Improvement Speaker Similarity for Zero-Shot Any-to-Any Voice Conversion of Whispered and Regular Speech
Anastasia Avdeeva, Aleksei Gusev
TL;DR
The paper tackles zero-shot any-to-any VC for both whispered and regular speech, aiming to maximize speaker similarity in real-time. It introduces SpeakerVC, a lightweight system based on StyleTTS2, augmented with a HuBERT-based encoder producing discrete units and a cosine speaker loss $L_{spk} = \frac{1}{N}\left(1 - \frac{X \cdot Y}{\|X\| \|Y\|}\right)$, trained on expanded datasets with whispered data. Three decoder variants (Tacotron2, FastSpeech2, SpeakerVC) are explored, with SpeakerVC further enhanced by an Acoustic Style Encoder and ECAPA-TDNN speaker embeddings, enabling strong EER and SIM-o performance while keeping streaming latency around 0.8 seconds.
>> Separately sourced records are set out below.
theorem test_receive_fExtendedData :
    (ran 16 0x1CD9 holding).map (fun t => (t.rxHouse, t.rxUnit, t.rxCommand, t.commandReady)) =
      some (0, 12, 0x19, true) := by decide

theorem test_receive_fUnit8 :
    (ran 16 0x1CDA holding).map (fun t => (t.rxHouse, t.rxUnit, t.rxCommand, t.commandReady)) =
      some (0, 8, 7, false) := by decide

theorem test_receive_fStatusOn :
    (ran 16 0x1CDB holding).map (fun t => (t.rxHouse, t.rxUnit, t.rxCommand, t.commandReady)) =
      some (0, 12, 0x1B, true) := by decide

theorem test_receive_fUnit2 :
    (ran 16 0x1CDC holding).map (fun t => (t.rxHouse, t.rxUnit, t.rxCommand, t.commandReady)) =
      some (0, 2, 7, false) := by decide

theorem test_receive_fStatusOff :
    (ran 16 0x1CDD holding).map (fun t => (t.rxHouse, t.rxUnit, t.rxCommand, t.commandReady)) =
      some (0, 12, 0x1D, true) := by decide

theorem test_receive_fUnit10 :
    (ran 16 0x1CDE holding).map (fun t => (t.rxHouse, t.rxUnit, t.rxCommand, t.commandReady)) =
      some (0, 10, 7, false) := by decide

theorem test_receive_fStatusRequest :
    (ran 16 0x1CDF holding).map (fun t => (t.rxHouse, t.rxUnit, t.rxCommand, t.commandReady)) =
      some (0, 12, 0x1F, true) := by decide

/-! ### Single ticks -/

/-- 10_state.md R40: a change in either direction is an edge. -/
theorem test_falling_edge_counts :
    (after (facing [levels false true] { ready with bitCount := 5, zeroCrossCount := 5, zcPrev := true })).map
        (fun t => (t.zeroCrossCount, t.rxPhase)) = some (6, .idle) := by decide

/-- 43_receiver.md R185. -/
theorem test_low_sample_starts_a_frame :
    (after (facing [levels false false] { ready with rxPhase := .offset, rxTimer := 1 })).map
        (fun t => (t.accumulatorBuffer, t.bitMask, t.bitCount, t.zeroCrossCount, t.rxPhase)) =
      some (0x1000, 0x0800, 1, 1, .idle) := by decide

/-- 43_receiver.md R183. -/
theorem test_high_sample_starts_nothing :
    (after (facing [levels false true] { ready with rxPhase := .offset, rxTimer := 1 })).map
        (fun t => (t.accumulatorBuffer, t.bitMask, t.bitCount, t.zeroCrossCount, t.rxPhase)) =
      some (0, 0, 0, 0, .idle) := by decide

/-- 42_transmitter.md R155: at the edge of a slot that carries 1 the line goes high. -/
theorem test_slot_drives_the_line :
    (after (facing [levels true true]
        { ready with rxArmed := false, mainState := .txWait, txBit := 3, txRepeat := 1 })).map
        (fun t => (t.txReg, t.mainState, t.mainTimer)) = some (true, .txPulse, 2) := by decide

/-- 41_timing_profile.md R136 on both sides of the boundary, and the saturated count. -/
theorem test_selection_1851851 : (profileOf sets 1851851).bitLengthUs = 2 := by decide

theorem test_selection_1851852 : (profileOf sets 1851852).bitLengthUs = 3 := by decide

theorem test_selection_saturated : (profileOf sets (BitVec.allOnes 32)).mainsFrequencyHz = 0 := by decide

/-- 42_transmitter.md R162, "Advance the slot": past the last slot `txHalf` is `H_TRUE`, also in the guard. -/
theorem test_last_slot_clears_the_half :
    (after (facing [levels true true]
        { ready with
          rxArmed := false
          mainState := .txPulse
          mainTimer := 1
          txField := .payload
          txHalf := .complement
          txPhase := 2
          txRepeat := 1 })).map
        (fun t => (t.mainState, t.txHalf, t.edgeCount)) = some (.guard, .plain, 6) := by decide

/-- 42_transmitter.md R157: the sixth guard edge ends the TRANSMIT. -/
theorem test_guard_ends :
    (after (facing [levels true true] { ready with rxArmed := false, mainState := .guard, edgeCount := 1 })).map
        (fun t => (t.mainState, t.rxArmed, t.edgeCount)) = some (.idle, true, 0) := by decide

/-- 60_exceptions.md R265. -/
theorem test_edge_in_the_hold_is_latched :
    (after (facing [levels true true] { ready with rxPhase := .hold, rxTimer := 4, bitCount := 13 })).map
        (fun t => (t.zcPending, t.rxPhase, t.rxTimer)) = some (true, .hold, 3) := by decide

/-- 70_reset_and_hazards.md R290: a reset tick takes no word and no edge. -/
theorem test_reset_tick :
    (after (facing [{ presents true 0x020000 with rst := true }] holding)).map
        (fun t => (t.mainState, t.calibrated, t.commandReady, t.zcPrev)) = some (.idle, false, false, true) := by decide

/-! ### Witnesses of the statements' hypotheses

Each theorem `witness_<Name>` shows concrete states and operands that meet the hypotheses of `Obligations.<Name>` together,
at the ends of their ranges where there are ranges. -/

/-- A step that answers a next state. -/
def goesOn (s : State) : Bool := (after s).isSome

theorem goesOn_next {s : State} (h : goesOn s = true) : ∃ t, step s = .next t := by
  unfold goesOn after at h
  cases hs : step s with
  | next t => exact ⟨t, rfl⟩
  | fault r => rw [hs] at h; cases h
  | refused r => rw [hs] at h; cases h

/-- Idle, armed, a non-blocking word presented. -/
def readsHouse : State := facing [presents false 0x0A0000] ready

/-- Idle, armed, CALIBRATE presented at an edge. -/
def calibrates : State := facing [presents true 0x020000] ready

/-- Idle, armed, TRANSMIT of house A, unit 1, once, presented at an edge. -/
def transmits : State := facing [presents true 0x040C01] ready

/-- The last tick of a hold over the frame 0x1CC5, and an edge. -/
def held : State :=
  facing [levels true true]
    { ready with rxPhase := .hold, rxTimer := 1, bitCount := 13, accumulatorBuffer := 0x1CC5, zeroCrossCount := 21 }

/-- Waiting for the slot of the first start bit, an edge now and quiet ticks after it. -/
def sends : State :=
  facing (List.replicate 40 (levels true true))
    { ready with rxArmed := false, mainState := .txWait, txField := .start, txBit := 3, txRepeat := 1 }

/-- Assembling a frame of which five bits are stored, in the offset delay of the sixth. -/
def assembles : State :=
  facing [levels false false]
    { ready with
      rxPhase := .offset
      rxTimer := 1
      bitCount := 5
      zeroCrossCount := 7
      bitMask := 0x080
      accumulatorBuffer := 0x1C00 }

/-- One edge before the end of a calibration that has lasted `n` ticks. -/
def calibrating (n : BitVec 32) : State :=
  facing [levels true true]
    { fresh with mainState := .calCount, edgeCount := 1, calElapsed := n }

/-- A field of the state after the step. -/
theorem after_field {s t : State} {α : Type} {f : State → α} {a : α} (ht : step s = .next t)
    (h : (after s).map f = some a) : f t = a := by
  unfold after at h
  rw [ht] at h
  exact Option.some.inj h

/-- Every op code is the op code of some word, so each clause of the statement has one. -/
theorem witness_CommandWordsDecodeByOpCode (code : BitVec 4) : ∃ w : CommandWord, w.extractLsb' 17 4 = code :=
  ⟨commandWord code 0xF 0x1F 0xFF, opCode_commandWord code 0xF 0x1F 0xFF⟩

theorem witness_StepRunsTheAcceptedWord :
    acceptsNow readsHouse ∧ decodeCommand (currentInputs readsHouse).opWord = .ok .getHouse ∧
    edgeNow (currentInputs readsHouse) readsHouse = false ∧ readsHouse.zcPending = false ∧
    acceptsNow calibrates ∧ decodeCommand (currentInputs calibrates).opWord = .ok .calibrate ∧
    isBlocking .calibrate = true := by
  unfold acceptsNow; decide

theorem witness_StepRunsTheAssembledFrame :
    (currentInputs held).rst = false ∧ held.mainState = .idle ∧ held.rxPhase = .hold ∧ held.rxTimer.toNat ≤ 1 ∧
    edgeNow (currentInputs (facing [levels false true] held)) (facing [levels false true] held) = false ∧
    held.zcPending = false := by
  decide

theorem witness_ReservedWordsAreRefused :
    (∀ w, acceptsNow (facing [presents false w] ready)) ∧
    presentedCode (facing [presents false 0x000000] ready) = 0x0 ∧
    presentedCode (facing [presents false 0x1E0000] ready) = 0xF ∧
    presentedCode (facing [presents false 0x100500] ready) = 0x8 ∧
    ((currentInputs (facing [presents false 0x100500] ready)).opWord.extractLsb' 8 3).toNat = 5 ∧
    ((currentInputs (facing [presents false 0x100700] ready)).opWord.extractLsb' 8 3).toNat = 7 := by
  exact ⟨fun _ => ⟨rfl, rfl, rfl, rfl⟩, by decide⟩

theorem witness_StepStopsOnlyWhereTheSpecRefuses :
    refusesNow (facing [presents false 0x000000] ready) ∧ ¬ refusesNow readsHouse ∧
    refusesNow (facing [presents false 0x040C01] fresh) ∧ ¬ refusesNow transmits := by
  unfold refusesNow acceptsNow; decide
Across objective and subjective evaluations (WER, EER, SIM-o, SMOS), the proposed methods, especiallySpeakerVC, outperform several SOTA TTS/VC baselines in any-to-any scenarios, including whispered-to-speech tasks, and demonstrate robustness for streaming deployment. The work highlights that incorporating a dedicated speaker loss and scaling the speaker pool during training significantly improves speaker identity transfer, contributing to practical, real-time whisper-aware VC capabilities.
Abstract
Zero-shot voice conversion aims to transfer the voice of a source speaker to that of a speaker unseen during training, while preserving the content information. Although various methods have been proposed to reconstruct speaker information in generated speech, there is still room for improvement in achieving high similarity between generated and ground truth recordings. Furthermore, zero-shot voice conversion for speech in specific domains, such as whispered, remains an unexplored area. To address this problem, we propose a SpeakerVC model that can effectively perform zero-shot speech conversion in both voiced and whispered domains, while being lightweight and capable of running in streaming mode without significant quality degradation. In addition, we explore methods to improve the quality of speaker identity transfer and demonstrate their effectiveness for a variety of voice conversion systems.